Everyone who wants to participate in the book club should feel free to vote.

Tie-breaker will the tied category with the most moderator votes. If there is still a tie WT Sharpe, in his role as benevolent (and neutral) dictator will choose and we will move on from there.

Do we want to keep the same categories as 2013/2014 for 2015?

  1. Yes, they are good as-is.
    Here is the list:
    January — Second Chance (no nominations, a vote of all the runners-up nominations from the last 11 months)
    February — Romance
    March — Travel/Adventure
    April — Classics
    May — Mystery/Thriller
    June — Award Winners
    July — Non-Fiction
    August — Science Fiction
    September — Banned or Challenged Books
    October — Patricia Clark Memorial Library (MobileRead Library)
    November — Foreign (Books originally written in a language other than English)
    December — Short Stories
  2. No, let's vote on the current categories to get rid of our least favorite ones. Posts 7, 8, 13.
    Here is the description:
    As something to chew on in the mean time, I would like a poll with the current categories listed and have everyone vote on their three favorite categories and replace the bottom 2-4 with new selections. That should help us keep the ones we like and reduce the number of new categories we need to come up with. Sort of a compromise between full category selections and status quo.
  3. No, let's get more non-fiction, posts 10, 11.
    Here is the description:
    Perhaps alternating between fiction and non fiction and a different genre of fiction each time? For example:
    * Jan-Fiction
    * Feb-Non Fiction
    And something like:
    *March-Sci Fi
    etc. for the fiction months. And having it be open to any topic under non-fiction on those months that are non-fiction months.
  4. No, let's use JSWolf's list, post 46, 28, 37, 40, 41.
    This is the order proposed, as updated by treadlightly:
    Jan - Anything Goes
    Feb - Romance
    Mar - Science Fiction
    Apr - Humor
    May - Nonfiction
    Jun - Modern Fiction
    Jul - Classic
    Aug - Historical Fiction (was accidentally "not modern fiction", see comments below.)
    Sep - Fantasy
    Oct - Mystery
    Nov - Thriller/Suspense
    Dec - Second Chance (the year's second place titles)
  5. No, let's have a new vote (Dazrin's suggestion), posts 39, 25, 27.
    Here is the description:
    Since nobody wants to redo the category nominations we did in 2012; let's have 3 simultaneous, multiple choice polls that cover most of the categories nominated in 2012. The three votes would be split into General, Non-Fiction Friendly and Fiction categories so that we will have a good variety throughout the year. Additional details in the spoiler.
    Preselected Category: No vote needed since everyone seems to like this category.
    January: Second Chance (All the runners-up from last year) - Placed in January so that way we don't need nominations during the holidays and can just have the vote which can be extended since people may be busier than normal.

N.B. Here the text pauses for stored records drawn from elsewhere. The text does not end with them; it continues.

/-- R70: nothing in a word says which format it is: a word of both an A32 and a T16x2 template exists. -/
def Obligations.WordDoesNotTellFormat : Prop :=
  ∃ i j : Instr, i.format = .a32 ∧ j.format = .t16x2 ∧ i.inRange = true ∧ j.inRange = true ∧ encode i = encode j

/-- Template calls that emit one word: the no-ops and the moves of r8 to itself (R71), and the spills of out-of-range operands
into other templates' words (corner cases of R80 to R84, R92, R102, R112, R113, R116). -/
def Obligations.TemplateWordsCoincide : Prop :=
  ∀ (s : State) (list rd : Word),
    exec .armNop s = exec (.armMov 8 8) s ∧
    exec .tNop s = exec (.tMov 0 0 1 1) s ∧
    exec (.armStmia 16 list 0 0) s = exec (.armLdmia 0 list 0 0) s ∧
    exec (.armStrwIp rd 16) s = exec (.armLdrwIp rd 0) s ∧
    exec (.armStr 0 16) s = exec (.armLdr 0 0) s ∧
    exec (.armLdr 16 0) s = exec (.armLdr 0 1) s ∧
    exec (.armMov 0 0x1000) s = exec (.armMov 1 0) s ∧
    exec (.armB 0x1000000 0) s = exec (.armB 0 1) s ∧
    exec (.tStmia 8 list) s = exec (.tLdmia 0 list) s ∧
    exec (.tLdmia 0 0x100) s = exec (.tLdmia 1 0) s ∧
    exec (.tLdrPcrel 8) s = exec (.tLdrPcrel 0) s

/-- R67, R85: the ARM breakpoint template drops the bits of its operand above bit 15, and puts the rest at bits 19..8 and
3..0 of the word. -/
def Obligations.BreakpointImmediateMasked : Prop :=
  ∀ (im : Word) (s : State), ∃ w : Word,
    exec (.armBkpt im) s = .next { s with reply := some (.word w) } ∧
    w.extractLsb' 8 12 = im.extractLsb' 4 12 ∧ w.extractLsb' 0 4 = im.extractLsb' 0 4 ∧
    w.extractLsb' 4 4 = 0b0111#4 ∧ w.extractLsb' 20 12 = 0xE12#12

/-! ## The step and the decoder -/

/-- A STEP RUNS THE DECODED INSTRUCTION: in phase IDLE, when the bytes at the head of the inbox decode to a template call, the
step is exec of it, the command's remaining bytes left at the head. -/
def Obligations.StepRunsDecodedInstruction : Prop :=
  ∀ (s : State) (f : Format) (bytes rest : List Byte) (cs : List Command) (i : Instr),
    s.phase = .idle → s.inbox = .image f bytes :: cs → decodeBytes s.params.endian f bytes = .ok (i, rest) →
    step s = exec i { s with inbox := if rest = [] then cs else .image f rest :: cs }

/-- R61, R72: a template call that the caller issues symbolically runs with its operands as they are. -/
def Obligations.StepRunsTemplateCall : Prop :=
  ∀ (s : State) (cs : List Command) (i : Instr),
    s.phase = .idle → s.inbox = .template i :: cs → step s = exec i { s with inbox := cs }

/-- A few words written out from the field tables R65 and R66 decode to the template calls they stand for (sanity). -/
def Obligations.WrittenWordsDecode : Prop :=
  decodeWord .a32 0b11100001101000000001000000000010#32 = .ok (.armMov 1 2) ∧
  decodeWord .a32 0b11101000101111011000000000000001#32 = .ok (.armLdmia 13 0x8001 0 1) ∧
  decodeWord .a32 0b11101110000001110000111110011010#32 = .ok (.armMcr 15 0 0 7 10 4) ∧
  decodeWord .a32 0b11100001001000010010001101110100#32 = .ok (.armBkpt 0x1234) ∧
  decodeWord .t16x2 0b01000111000110000100011100011000#32 = .ok (.tBx 3)

/-- The model's own stops (log 3, 15, 16, 17): in phase IDLE a step refuses a command exactly when it is bytes that are no
template's word, an operation that needs an instance where there is none, a view whose slot does not exist, or a run request that
U9 or R170 excludes, each by its own name; and no command ends a step from IDLE in a fault. -/
def Obligations.RefusedByName : Prop :=
  ∀ (s : State) (cs : List Command) (c : Command), s.phase = .idle → s.inbox = c :: cs →
    (∀ f, step s ≠ .fault f) ∧
    ∀ r : Refusal, step s = .refused r ↔
      (∃ f bytes e, c = .image f bytes ∧ decodeBytes s.params.endian f bytes = .error e ∧ r = .undecodable e) ∨
      (c.needsInstance = true ∧ s.built = false ∧ r = .noInstance) ∨
      (s.built = true ∧ r = .noSuchSlot ∧ ∃ n, c.viewSlot? = some n ∧ s.slots ≤ n) ∨
      (s.built = true ∧ r = .memoryParamPastTop ∧ ∃ req, c = .runAlgorithm req ∧ memParamsInSpace req = false) ∨
      (s.built = true ∧ r = .memoryParamLength ∧
        ∃ req, c = .runAlgorithm req ∧ memParamsInSpace req = true ∧ memParamsSized req = false)

/-! ## Unit U2: the mode model and the banking multiplexer -/

/-- R130, R131: `mode_to_index` gives the eight real modes their indices (the spec's decision D7), `index_to_mode` is its inverse
on 0 to 7, and each fails elsewhere with its own error, a raw value that is no mode's code among the failures; the code of a
mode stands for the mode (log 18). -/
def Obligations.ModeIndexInverse : Prop :=
  [ProcessorMode.usr, .fiq, .irq, .svc, .abt, .mon, .und, .sys].map modeToIndex =
    [.ok 0, .ok 1, .ok 2, .ok 3, .ok 4, .ok 5, .ok 6, .ok 7] ∧
  (∀ m : ProcessorMode, m ≠ .any → ∃ i, i ≤ 7 ∧ modeToIndex m = .ok i ∧ indexToMode i = .ok m) ∧
  (∀ i, i ≤ 7 → ∃ m, m ≠ .any ∧ indexToMode i = .ok m ∧ modeToIndex m = .ok i) ∧
  modeToIndex .any = .err .invalidMode ∧
  (∀ i, 7 < i → indexToMode i = .err .invalidIndex) ∧
  (∀ m, operandToIndex (.known m) = modeToIndex m ∧ operandToIndex (.raw (modeCode m)) = modeToIndex m) ∧
  ∀ v : Word, isValidMode v = false → operandToIndex (.raw v) = .err .invalidMode

/-- R133: a raw value is a valid mode exactly when it is the code of a real mode (R20); R132: the names are those of the table (the
spec's decision D8), and no two modes share one. -/
def Obligations.ValidModesAndNames : Prop :=
  (∀ v : Word, isValidMode v = true ↔ ∃ m, m ≠ .any ∧ modeCode m = v) ∧
  (∀ v m, modeOfCode v = some m ↔ modeCode m = v) ∧
  ([ProcessorMode.usr, .fiq, .irq, .svc, .abt, .mon, .und, .sys, .any].map modeName =
    ["User", "FIQ", "IRQ", "Supervisor", "Abort", "Secure Monitor", "Undefined instruction", "System", "Any"]) ∧
  ∀ m n, modeName m = modeName n → m = n

/-- R130 to R133 as commands: each completes with its answer and changes nothing else, with or without an instance. The name
that `mode_name` answers is that of the mode, for the mode or its raw code (log 18), and "Invalid" for any other raw value. -/
def Obligations.ModeCommandsAnswer : Prop :=
  (∀ (s : State) (cs : List Command) (m : ModeOperand) (i : Nat) (v : Word), s.phase = .idle →
    (s.inbox = .modeToIndex m :: cs →
      step s = .next { s with inbox := cs, reply := some ((operandToIndex m).reply .index) }) ∧
    (s.inbox = .indexToMode i :: cs →
      step s = .next { s with inbox := cs, reply := some ((indexToMode i).reply .mode) }) ∧
    (s.inbox = .modeName m :: cs → step s = .next { s with inbox := cs, reply := some (.name (operandName m)) }) ∧
    (s.inbox = .isValidMode v :: cs → step s = .next { s with inbox := cs, reply := some (.bool (isValidMode v)) })) ∧
  (∀ m, operandName (.known m) = modeName m ∧ operandName (.raw (modeCode m)) = modeName m) ∧
  ∀ v : Word, (∀ m, modeCode m ≠ v) → operandName (.raw v) = "Invalid"

/-- R140: the banking table and its form as a function agree in every row and column. R17, R134: the handle to the SPSR entry is
column 16 of the current mode's row for the six modes that have one, which is where MAP sends logical register 16 on a target
that has the mode, and absent in the two others. -/
def Obligations.BankTableIsFunction : Prop :=
  (∀ i n, i < 8 → n ≤ 16 → (mapTable[i]?.bind fun row => row[n]?) = some (bankSlot i n)) ∧
  (∀ m, m ≠ .any →
    (hasSpsr m = true ↔ m = .fiq ∨ m = .irq ∨ m = .svc ∨ m = .abt ∨ m = .mon ∨ m = .und) ∧
    (hasSpsr m = false → spsrHandle m = none) ∧
    (hasSpsr m = true → ∃ i slot, modeToIndex m = .ok i ∧ (mapTable[i]?.bind fun row => row[16]?) = some slot ∧
      spsrHandle m = some slot ∧
      ∀ hasMon coreMode, modeSupported hasMon m = true → mapRegister hasMon coreMode m 16 = .ok slot)) ∧
  [ProcessorMode.usr, .fiq, .irq, .svc, .abt, .mon, .und, .sys].map spsrHandle =
    [none, some 32, some 33, some 34, some 35, some 39, some 36, none]

/-- R141, R205 (a): MAP tests the mode, then the register number, and for a mode the target has every logical register number 0
to 16 resolves to the slot in the banking table of R140, which is a slot of the cache. -/
def Obligations.MapResolvesInBounds : Prop :=
  ∀ (hasMon : Bool) (coreMode m : ProcessorMode) (n : Nat),
    (modeSupported hasMon (effectiveMode coreMode m) = false → mapRegister hasMon coreMode m n = .err .invalidMode) ∧
    (modeSupported hasMon (effectiveMode coreMode m) = true → 16 < n →
      mapRegister hasMon coreMode m n = .err .invalidIndex) ∧
    (modeSupported hasMon (effectiveMode coreMode m) = true → n ≤ 16 →
      ∃ i slot, modeToIndex (effectiveMode coreMode m) = .ok i ∧ (mapTable[i]?.bind fun row => row[n]?) = some slot ∧
        mapRegister hasMon coreMode m n = .ok slot ∧ slot < nslot hasMon)

/-- R142 (a), (b): unbanked registers have one slot in every mode; r8 to r12 are banked in FIQ only; r13, r14 and the status
register of an exception mode are its own. -/
def Obligations.BankingFollowsHardware : Prop :=
  ∀ (hasMon : Bool) (coreMode m : ProcessorMode), m ≠ .any → modeSupported hasMon m = true →
    (∀ n, n ≤ 7 ∨ n = 15 → mapRegister hasMon coreMode m n = .ok n) ∧
    (m ≠ .fiq → ∀ n, 8 ≤ n → n ≤ 12 → mapRegister hasMon coreMode m n = .ok n) ∧
    (∀ k n slot, k ≠ .any → k ≠ m → hasSpsr m = true → (n = 13 ∨ n = 14 ∨ n = 16) →
      mapRegister hasMon coreMode m n = .ok slot → ∀ q, mapRegister hasMon coreMode k q ≠ .ok slot) ∧
    (∀ k n slot, k ≠ .any → k ≠ .fiq → m = .fiq → 8 ≤ n → n ≤ 14 →
      mapRegister hasMon coreMode m n = .ok slot → ∀ q, mapRegister hasMon coreMode k q ≠ .ok slot)

/-- R142 (d), (e), which the spec derives from R140: every slot is reached in some supported mode, and within one mode no two
logical numbers share a slot. -/
def Obligations.BankingReachesEverySlotOnce : Prop :=
  (∀ (hasMon : Bool) (coreMode : ProcessorMode) (slot : Nat), slot < nslot hasMon →
    ∃ m n, m ≠ .any ∧ n ≤ 16 ∧ mapRegister hasMon coreMode m n = .ok slot) ∧
  (∀ (hasMon : Bool) (coreMode m : ProcessorMode) (n k slot : Nat),
    mapRegister hasMon coreMode m n = .ok slot → mapRegister hasMon coreMode m k = .ok slot → n = k)

/-- R141, R144 as commands: MAP and current_register complete with their answers, the view of current_register naming the slot of
the current mode, and change nothing else; MAP for a named mode also without an instance (log 15). MAP of a mode, or of its raw
code (log 18), is the multiplexer's answer, and of any other raw value InvalidMode. -/
def Obligations.BankingCommandsAnswer : Prop :=
  (∀ (s : State) (cs : List Command) (m : ModeOperand) (n : Nat), s.phase = .idle →
    (s.inbox = .map m n :: cs → (s.built = true ∨ (m ≠ .known .any ∧ m ≠ .raw (modeCode .any))) →
      step s = .next { s with
        inbox := cs, reply := some ((mapOperand s.params.hasMon s.coreMode m n).reply .slot) }) ∧
    (s.built = true → s.inbox = .currentRegister n :: cs → s.modeOk → n ≤ 16 →
      ∃ slot, mapRegister s.params.hasMon s.coreMode .any n = .ok slot ∧
        step s = .next { s with
          inbox := cs, reply := some (.view { slot := slot, logical := n, mode := s.coreMode }) }) ∧
    (s.built = true → s.inbox = .currentRegister n :: cs → s.modeOk → 16 < n →
      step s = .next { s with inbox := cs, reply := some (.error .invalidIndex) })) ∧
  (∀ hasMon coreMode m n, mapOperand hasMon coreMode (.known m) n = mapRegister hasMon coreMode m n ∧
    mapOperand hasMon coreMode (.raw (modeCode m)) n = mapRegister hasMon coreMode m n) ∧
  ∀ hasMon coreMode n, ∀ v : Word, (∀ m, modeCode m ≠ v) → mapOperand hasMon coreMode (.raw v) n = .err .invalidMode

    Vote 1 - General Categories: Top 4 will be selected.

    • Award Winners (choose your own award)
    • Banned/Challenged Books (someone had a problem with this book somewhere)
    • Classics (choose your own definition of "classic")
    • Contemporary Books ("newer" books, any source)
    • Foreign (originally non-English)
    • MR Author (especially if we can find an author who would provide a copy of their book for discussion and discuss it with us)
    • Patricia Clark Memorial Library (celebrate our own wonderful resource!)
    • Free-For-All
    • Lottery (volunteer or winner provides a list for selection, see Literary club rotating nominations. If no one wants to provide a list, this becomes a free-for-all month.)
    • Short Stories or Essays (specific short story or a collection which could be an anthology, a collection, or a web list of "best stories", etc.)
    • Independently published books
    • Personal Favorites (what is yours? Maybe limit nominations to 1 book, but don't require a second/third?)

    Vote 2 - Non-Fiction Friendly Categories: Top 3 will be selected

    • Non-Fiction (anything non-fiction)
    • Science
    • Philosophy
    • Biography/Memoirs
    • Travel/Adventure (could be fiction or non-Fiction)
    • History
    • Mythology (and folk tales, etc)
    • Humor (could be fiction or non-fiction)

    Vote 3 - Probably Going to be Fiction Categories: Top 4 will be selected, see note about SF/F.

    • Romance
    • Crime (fiction or non-fiction)
    • Mystery (cozy mysteries, etc.)
    • Thriller/Suspense (hard to be cozy with the action and/or tension in here)
    • Historical Fiction
    • Graphic Novels
    • Young Adult
      Note: Final selection will be limited to at most 2 of the following (to prevent saturation):
    • Speculative Fiction (catch-all for fantasy, science fiction, horror, steampunk, etc.)
    • Science Fiction (general sci-fi, Space opera, post-apocalyptic, etc.)
    • Fantasy (magic is generally involved)
    • Urban Fantasy (and paranormal or other contemporary magic.)
    • Horror (Psychological, physical, supernatural, choose your own flavor.)

    Final list would be arranged by a volunteer (I will do it if no one else wants to) in a way that makes "sense", similar to what was done for the 2012 categories.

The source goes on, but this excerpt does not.